The Take-Out
Expecting more from Austin's institutions
By Brandon Watson, Fri., April 22, 2016

In this town where professionalism is seen as capitulation, there are plenty of occasions where I am tempted to use the bully pulpit. But bad (or more precisely not good) service is so pervasive in Austin that it hardly seems noteworthy. It doesn't even seem to have much bearing on the total experience. Two drinks in and you are talking about how hot your server is, not that he forgot to bring you a glass of water.
But sometimes a bad experience is more difficult to shake – as it was today when I was waiting for a drink at a popular counter-service spot (I'll decline to mention it by name if only because public shaming is not exactly the point). I suppose the incident wasn't that dramatic, just a disagreement the owners were having with an employee over some sort of error. It was easy to hear, but not exactly loud. But it was exceedingly unpleasant when standing next to it.
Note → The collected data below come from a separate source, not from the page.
-- ==== Sys2Proof/Laws/Rab.lean ====
section
/-! SUPPORT. The delivery loop and the slot table: what one turn of the loop can do, an induction over the loop packaged once, what
a turn leaves alone, and reading a slot after one was stored. -/

namespace Sys2Proof.Machine

/-- Everything one turn of the delivery loop can do (rule R113). -/
theorem drainOne_cases (s : State) :
    (s.drainOne = none ∧
      ¬ (s.rabState = .buffering ∧ (s.slot (s.slotIndex s.expSeq)).valid = true ∧
        (s.slot (s.slotIndex s.expSeq)).seq = s.expSeq)) ∨
    (s.rabState = .buffering ∧ (s.slot (s.slotIndex s.expSeq)).valid = true ∧
      (s.slot (s.slotIndex s.expSeq)).seq = s.expSeq ∧
      (((s.slot (s.slotIndex s.expSeq)).sent = true ∧
          s.drainOne = some (State.irq .rxComplete { s.consume with rabState := .complete })) ∨
        ((s.slot (s.slotIndex s.expSeq)).sent = false ∧
          s.params.dlvBytes < s.dlv.length + (s.slot (s.slotIndex s.expSeq)).len.toNat ∧ s.drainOne = none) ∨
        ((s.slot (s.slotIndex s.expSeq)).sent = false ∧
          s.dlv.length + (s.slot (s.slotIndex s.expSeq)).len.toNat ≤ s.params.dlvBytes ∧
          s.drainOne = some
            { s.consume with
              dlv := s.dlv ++ (s.slot (s.slotIndex s.expSeq)).payload
              rxBytes := s.rxBytes + (s.slot (s.slotIndex s.expSeq)).len.zeroExtend 32
              irqStatus := if (s.slot (s.slotIndex s.expSeq)).len = 0 then s.irqStatus
                else s.irqStatus ||| IrqBit.dlvAvail.mask }))) := by
  unfold State.drainOne
  by_cases h : s.rabState = .buffering ∧ (s.slot (s.slotIndex s.expSeq)).valid = true ∧
      (s.slot (s.slotIndex s.expSeq)).seq = s.expSeq
  · refine .inr ⟨h.1, h.2.1, h.2.2, ?_⟩
    simp only [h, and_self, if_true]
    cases hs : (s.slot (s.slotIndex s.expSeq)).sent with
    | true => exact .inl ⟨rfl, by simp⟩
    | false =>
      refine .inr ?_
      by_cases hf : s.params.dlvBytes < s.dlv.length + (s.slot (s.slotIndex s.expSeq)).len.toNat
      · exact .inl ⟨rfl, hf, by simp [hf]⟩
      · exact .inr ⟨rfl, by omega, by simp [hf]⟩
  · exact .inl ⟨by simp [h], h⟩

/-- A turn that happens: the cursor's slot is consumed, in one of two ways. -/
theorem drainOne_some {s t : State} (h : s.drainOne = some t) :
    s.rabState = .buffering ∧ (s.slot (s.slotIndex s.expSeq)).valid = true ∧
    (s.slot (s.slotIndex s.expSeq)).seq = s.expSeq ∧
    (((s.slot (s.slotIndex s.expSeq)).sent = true ∧
        t = State.irq .rxComplete { s.consume with rabState := .complete }) ∨
      ((s.slot (s.slotIndex s.expSeq)).sent = false ∧
        s.dlv.length + (s.slot (s.slotIndex s.expSeq)).len.toNat ≤ s.params.dlvBytes ∧
        t = { s.consume with
          dlv := s.dlv ++ (s.slot (s.slotIndex s.expSeq)).payload
          rxBytes := s.rxBytes + (s.slot (s.slotIndex s.expSeq)).len.zeroExtend 32
          irqStatus := if (s.slot (s.slotIndex s.expSeq)).len = 0 then s.irqStatus
            else s.irqStatus ||| IrqBit.dlvAvail.mask })) := by
  rcases drainOne_cases s with ⟨h0, _⟩ | ⟨h1, h2, h3, ⟨h4, h5⟩ | ⟨_, _, h5⟩ | ⟨h4, h6, h5⟩⟩
  · rw [h0] at h; nomatch h
  · rw [h5] at h; exact ⟨h1, h2, h3, .inl ⟨h4, (Option.some.inj h).symm⟩⟩
  · rw [h5] at h; nomatch h
  · rw [h5] at h; exact ⟨h1, h2, h3, .inr ⟨h4, h6, (Option.some.inj h).symm⟩⟩

/-- A turn of the loop touches only the receiver: the slots, the cursor, DLV, RX_BYTES, RAB.state and IRQ_STATUS. -/
theorem drainOne_frame {s t : State} (h : s.drainOne = some t) :
    t = { s with
      slots := t.slots, expSeq := t.expSeq, dlv := t.dlv, rxBytes := t.rxBytes, rabState := t.rabState
      irqStatus := t.irqStatus } := by
  obtain ⟨_, _, _, ⟨_, rfl⟩ | ⟨_, _, rfl⟩⟩ := drainOne_some h <;> rfl

/-- No bit of IRQ_STATUS is cleared by a turn of the loop (rule R141). -/
theorem drainOne_irq {s t : State} (h : s.drainOne = some t) (k : Nat) (hk : s.irqStatus.getLsbD k = true) :
    t.irqStatus.getLsbD k = true := by
  obtain ⟨_, _, _, ⟨_, rfl⟩ | ⟨_, _, rfl⟩⟩ := drainOne_some h
  · simp [State.irq, State.consume, hk]
  · simp only
    split <;> simp [hk]

@[simp] theorem drainFrom_zero (s : State) : s.drainFrom 0 = (s, 0) := rfl

theorem drainFrom_none {s : State} (h : s.drainOne = none) (f : Nat) : s.drainFrom f = (s, 0) := by
  cases f <;> simp [State.drainFrom, h]

theorem drainFrom_some {s t : State} (h : s.drainOne = some t) (f : Nat) :
    s.drainFrom (f + 1) = ((t.drainFrom f).1, (t.drainFrom f).2 + 1) := by
  simp [State.drainFrom, h]

/-- The induction over the delivery loop: what every turn keeps, the loop keeps. -/
theorem drainFrom_induct {P : State → Prop} (hstep : ∀ a b, P a → a.drainOne = some b → P b) (f : Nat) (s : State) (h : P s) :
    P (s.drainFrom f).1 := by
  induction f generalizing s with
  | zero => exact h
  | succ f ih =>
    cases hd : s.drainOne with
    | none => rw [drainFrom_none hd]; exact h
    | some t => rw [drainFrom_some hd]; exact ih t (hstep s t h hd)

theorem drain_induct {P : State → Prop} (hstep : ∀ a b, P a → a.drainOne = some b → P b) (s : State) (h : P s) : P s.drain.1 :=
  drainFrom_induct hstep _ s h

/-- With nothing to do the loop changes nothing. -/
theorem drain_none {s : State} (h : s.drainOne = none) : s.drain = (s, 0) := drainFrom_none h _

/-- The delivery loop touches only the receiver. -/
theorem drain_frame (s : State) :
    s.drain.1 = { s with
      slots := s.drain.1.slots, expSeq := s.drain.1.expSeq, dlv := s.drain.1.dlv, rxBytes := s.drain.1.rxBytes
      rabState := s.drain.1.rabState, irqStatus := s.drain.1.irqStatus } := by
  refine drain_induct (P := fun t => t = { s with
      slots := t.slots, expSeq := t.expSeq, dlv := t.dlv, rxBytes := t.rxBytes, rabState := t.rabState
      irqStatus := t.irqStatus }) (fun a b ha hb => ?_) s rfl
  have hf := drainOne_frame hb
  rw [ha] at hf
  exact hf

/-- The delivery loop clears no bit of IRQ_STATUS. -/
theorem drain_irq (s : State) (k : Nat) (hk : s.irqStatus.getLsbD k = true) : s.drain.1.irqStatus.getLsbD k = true :=
  drain_induct (P := fun t => t.irqStatus.getLsbD k = true) (fun _ _ ha hb => drainOne_irq hb k ha) s hk

/-- Reading slot k after slot j was stored. -/
theorem slot_set (s : State) (j k : Nat) (x : Slot) (hj : j < s.slots.length) :
    State.slot { s with slots := s.slots.set j x } k = if k = j then x else s.slot k := by
  simp only [State.slot, List.getD_eq_getElem?_getD, List.getElem?_set]
  by_cases h : k = j
  · subst h; simp [hj]
  · simp [h, Ne.symm h]

/-- A slot that is valid stands in the table. -/
theorem lt_of_slot_valid {s : State} {j : Nat} (h : (s.slot j).valid = true) : j < s.slots.length := by
  by_contra hn
  simp [State.slot, List.getD_eq_getElem?_getD, List.getElem?_eq_none (Nat.le_of_not_lt hn), Slot.empty] at h

@[simp] theorem clear_valid (x : Slot) : x.clear.valid = false := rfl
@[simp] theorem clear_seq (x : Slot) : x.clear.seq = 0 := rfl
@[simp] theorem clear_len (x : Slot) : x.clear.len = 0 := rfl
@[simp] theorem clear_sent (x : Slot) : x.clear.sent = false := rfl
@[simp] theorem clear_data (x : Slot) : x.clear.data = x.data := rfl

/-- What a slot holds right after an insertion is the payload inserted. -/
theorem payload_insert (x : Slot) (seq : Word) (p : List Byte) (sent : Bool) (h : p.length < 2 ^ 16) :
    (x.insert seq p sent).payload = p := by
  have hm : p.length % 65536 = p.length := Nat.mod_eq_of_lt h
  simp [Slot.insert, Slot.payload, hm]

end Sys2Proof.Machine
end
The owners didn't seem to care that their conversation was public or even that it was delaying customers getting their drinks and food. From the level of hostility on display, it seemed as if the employee had just poisoned a guest. I seriously doubt that was the case. As far as anecdotal evidence proves, she has always done her job well. And certainly, my bad customer experience today had nothing to do with her and everything to do with higher-ups who too vehemently believe that they are higher up.
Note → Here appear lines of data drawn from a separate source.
/-- A flipped bit changes the datagram. -/
theorem flipBit_ne {d : List Byte} {k : Nat} (hk : k < 8 * d.length) : flipBit d k ≠ d := by
  have hi : k / 8 < d.length := by omega
  intro h
  have hbyte : d[k / 8] ^^^ (1#8 <<< (k % 8)) = d[k / 8] := by
    simpa [flipBit, hi] using congrArg (·[k / 8]?) h
  have hbit := congrArg (·.getLsbD (k % 8)) hbyte
  simp [Nat.mod_lt] at hbit

end Sys2Proof.Machine

namespace Sys2Proof.Proofs

open Sys2Proof.Machine

/-- Settles O20: the fields of a datagram decode to themselves, and the transmitted checksum is the digest. -/
theorem encodedPacketsDecodeAndAreValid : Obligations.EncodedPacketsDecodeAndAreValid := fun seq p =>
  ⟨by simp [encodePacket]; omega, decodePacket_append seq (digest seq p) p, datagramValid_encodePacket seq p⟩

/-- Settles O21: a flipped bit is a change within one byte. -/
theorem singleBitFlipsAreRejected : Obligations.SingleBitFlipsAreRejected := fun _ _ _ hk =>
  datagramValid_set_encodePacket (flipBit_ne hk)

end Sys2Proof.Proofs
end

section
/-! SUPPORT. The commands of the checksum and codec unit (rules R90 to R93). -/

namespace Sys2Proof.Machine

/-- The range check of a command passes (rule R11). -/
theorem checkRange_of_le {s : State} {a n : Nat} {x y : Result} (h : a + n ≤ s.params.pramBytes) :
    (if s.inRange a n then x else y) = x :=
  if_pos ((inRange_iff s a n).mpr h)

/-- The range check of a command fails (rule R11). -/
theorem checkRange_of_lt {s : State} {a n : Nat} {x y : Result} (h : s.params.pramBytes < a + n) :
    (if s.inRange a n then x else y) = y :=
  if_neg (by rw [(inRange_false s a n).mpr h]; exact Bool.false_ne_true)

/-- The checks of a datagram pass and its bytes are read: the range, then CorruptFraming, then the MemRead (rules R92, R93). -/
theorem readDatagram_of_checks {s : State} {a n m : Nat} {d : List Byte} {x y : Result} {k : List Byte → Result}
    (hin : a + n ≤ s.params.pramBytes) (hlong : 8 ≤ n) (hread : s.pram.readBytes a m = some d) :
    (if s.inRange a n then if n < 8 then x else s.memRead a m k else y) = k d := by
  rw [checkRange_of_le hin, if_neg (not_lt.mpr hlong), memRead_some hread]

end Sys2Proof.Machine

namespace Sys2Proof.Proofs

open Sys2Proof.Machine

/-- Settles O22: the range check, then the CRC of what is read. -/
theorem ckCrcFollowsItsRule : Obligations.CkCrcFollowsItsRule :=
  ⟨rfl, fun _ => ⟨checkRange_of_lt, fun _ hin hread => (checkRange_of_le hin).trans (memRead_some hread _)⟩⟩

/-- Settles O23: the two checks in their order, then a header before the payload that is read. -/
theorem ckEncFollowsItsRule : Obligations.CkEncFollowsItsRule := by
  refine ⟨rfl, fun s => ⟨fun hlong => if_pos hlong, fun hmss hout => ?_, fun p hmss hin hread => ?_⟩⟩
  · exact (if_neg (not_lt.mpr hmss)).trans (checkRange_of_lt hout)
  · refine ⟨(s.writeHeader s.arg1.toNat s.arg0 (digest s.arg0 p)).pram, ?_, readBytes_writeHeader s _ _ _ _ p hread,
      fun a ha => ?_⟩
    · exact (if_neg (not_lt.mpr hmss)).trans <| (checkRange_of_le hin).trans (memRead_some hread _)
    · exact read?_writeHeader_outside s _ a _ _ ha
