-- ==== Sys2Proof/Tests/Slice0.lean ====
section
/-! SUPPORT. The model's own tests. Expected values come from 95_test_vectors.md (S, V and P entries) or from the rule named; each
test is one step or one function. The second part shows, for each statement with hypotheses, states that meet them. -/

namespace Sys2Proof.Tests

open Sys2Proof.Machine

/-- The outcome is a next state that passes a check. -/
def nextMeets (o : Outcome) (p : State → Bool) : Bool :=
  match o with
  | .next t => p t
  | .fault _ => false
  | .refused _ => false

/-- The reset state with one host write of w to CMD coming, and the answers of a transport. -/
def commanded (w : Word) (outcomes : List BusOutcome) (bytes : List Byte) : State :=
  { State.reset with host := [.write 0x0 4 w], outcomes := outcomes, bytes := bytes }

/-- A VSC at entry i of a command's list. -/
def running (c : Cmd) (i : Nat) : State := { State.reset with busy := true, seq := .run c i }

/-! ## Well-formedness, decoding, encoding -/

/-- R72 check 5: the ill-formed term of the one check, below and above the four codes, and the codes at its bounds. -/
theorem test_wellFormed_refuses :
    (Instr.rdch 0x07).wellFormed = false ∧ (Instr.rdch 0x0C).wellFormed = false ∧ (Instr.rdch 0x00).wellFormed = false ∧
    (Instr.rdch 0x08).wellFormed = true ∧ (Instr.rdch 0x0B).wellFormed = true ∧ (Instr.setcfg 0xFF).wellFormed = true := by
  decide

/-- R71: every constructor's word, written out field by field (HI, ARG, RSV, OP). -/
theorem test_decode_every_constructor :
    decode 0b0000000000000000_00000000_0000_0001#32 = .ok .chkp ∧
    decode 0b0000000000000000_11111111_0000_0010#32 = .ok (.setcfg 0xFF) ∧
    decode 0b0000000000000000_00001001_0000_0011#32 = .ok (.rdch 0x09) ∧
    decode 0b0000000000000000_00000000_0000_0100#32 = .ok .cct ∧
    decode 0b0000000000000000_00000000_0000_0101#32 = .ok .lux ∧
    decode 0b0000000000000000_00000000_0000_0110#32 = .ok .trig := by
  decide

/-- 95 V1: the illegal words, each refused by the name of its first failing check. -/
theorem test_decode_illegal_words :
    decode 0x00000000 = .error (.reservedOpcode 0) ∧ decode 0x00000101 = .error (.strayArgument 1) ∧
    decode 0x00000012 = .error .reservedNotZero ∧ decode 0x00010002 = .error .highHalfNotZero ∧
    decode 0x00000003 = .error (.noSuchChannel 0) ∧ decode 0x00000703 = .error (.noSuchChannel 7) ∧
    decode 0x00000C03 = .error (.noSuchChannel 0x0C) ∧ decode 0x00004406 = .error (.strayArgument 0x44) ∧
    decode 0x00000007 = .error (.reservedOpcode 7) ∧ decode 0x0000000F = .error (.reservedOpcode 15) ∧
    decode 0x80000005 = .error .highHalfNotZero ∧ decode 0xFFFFFFFF = .error .highHalfNotZero := by
  decide

/-- R71, R77, R78: words of the encoder, and the opcode table's view of the decoder. -/
theorem test_encode_words :
    encode (.setcfg 0x44) = 0x00004402 ∧ encode (.rdch 0x0B) = 0x00000B03 ∧ encode .trig = 0x00000006 ∧
    decodeTableWord 32 0x00002202 = some (.setcfg 0x22) ∧ decodeTableWord 32 0x00000C03 = none := by
  decide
But why shouldn't they? The two owners have a reputation for public bickering and still have people lining up out the door. It would take some far more flamboyant incident to get people to change their minds. And they are by no means shocking exceptions to the local hospitality. There are plenty of other wildly successful local haunts that have found a niche offering neighborhood convenience, meh food, and surly service. We may have nothing to recommend about any of these places, but we keep coming back. Heck, just last week I swore I would never return to today's offending restaurant when one of the employees refused to budge when I said, "Excuse me, can I reach for a straw?"
More often than not, those spots sell coffee. And maybe that's why we give them a pass. Few Americanos are worth traveling across town for. And there is comfort and community in seeing the same faces day in and day out. These are, after all, the hallmarks of the "old Austin" everyone keeps hearing about, that mystical land where everyone smiled on their brother.
Generally, I agree that the former Austin was friendlier than the harried, congested Austin of now, but – perhaps in response – a new generation of coffee shops and fast-casual eateries (I will name some of those: Figure 8, Seventh Flag, Fleet Coffee) has popped up that has flipped the Austin expectation that your burger should be delivered with a sneer – the generation that often gets maligned as the domain of hipsters and yuppies because they are decorated with succulents instead of with terrible art. Say what you will about those business owners, but they expect more than a blank stare from their employees. And I would be shocked if any of them would discipline their employees center stage.
Why should we expect less from our institutions?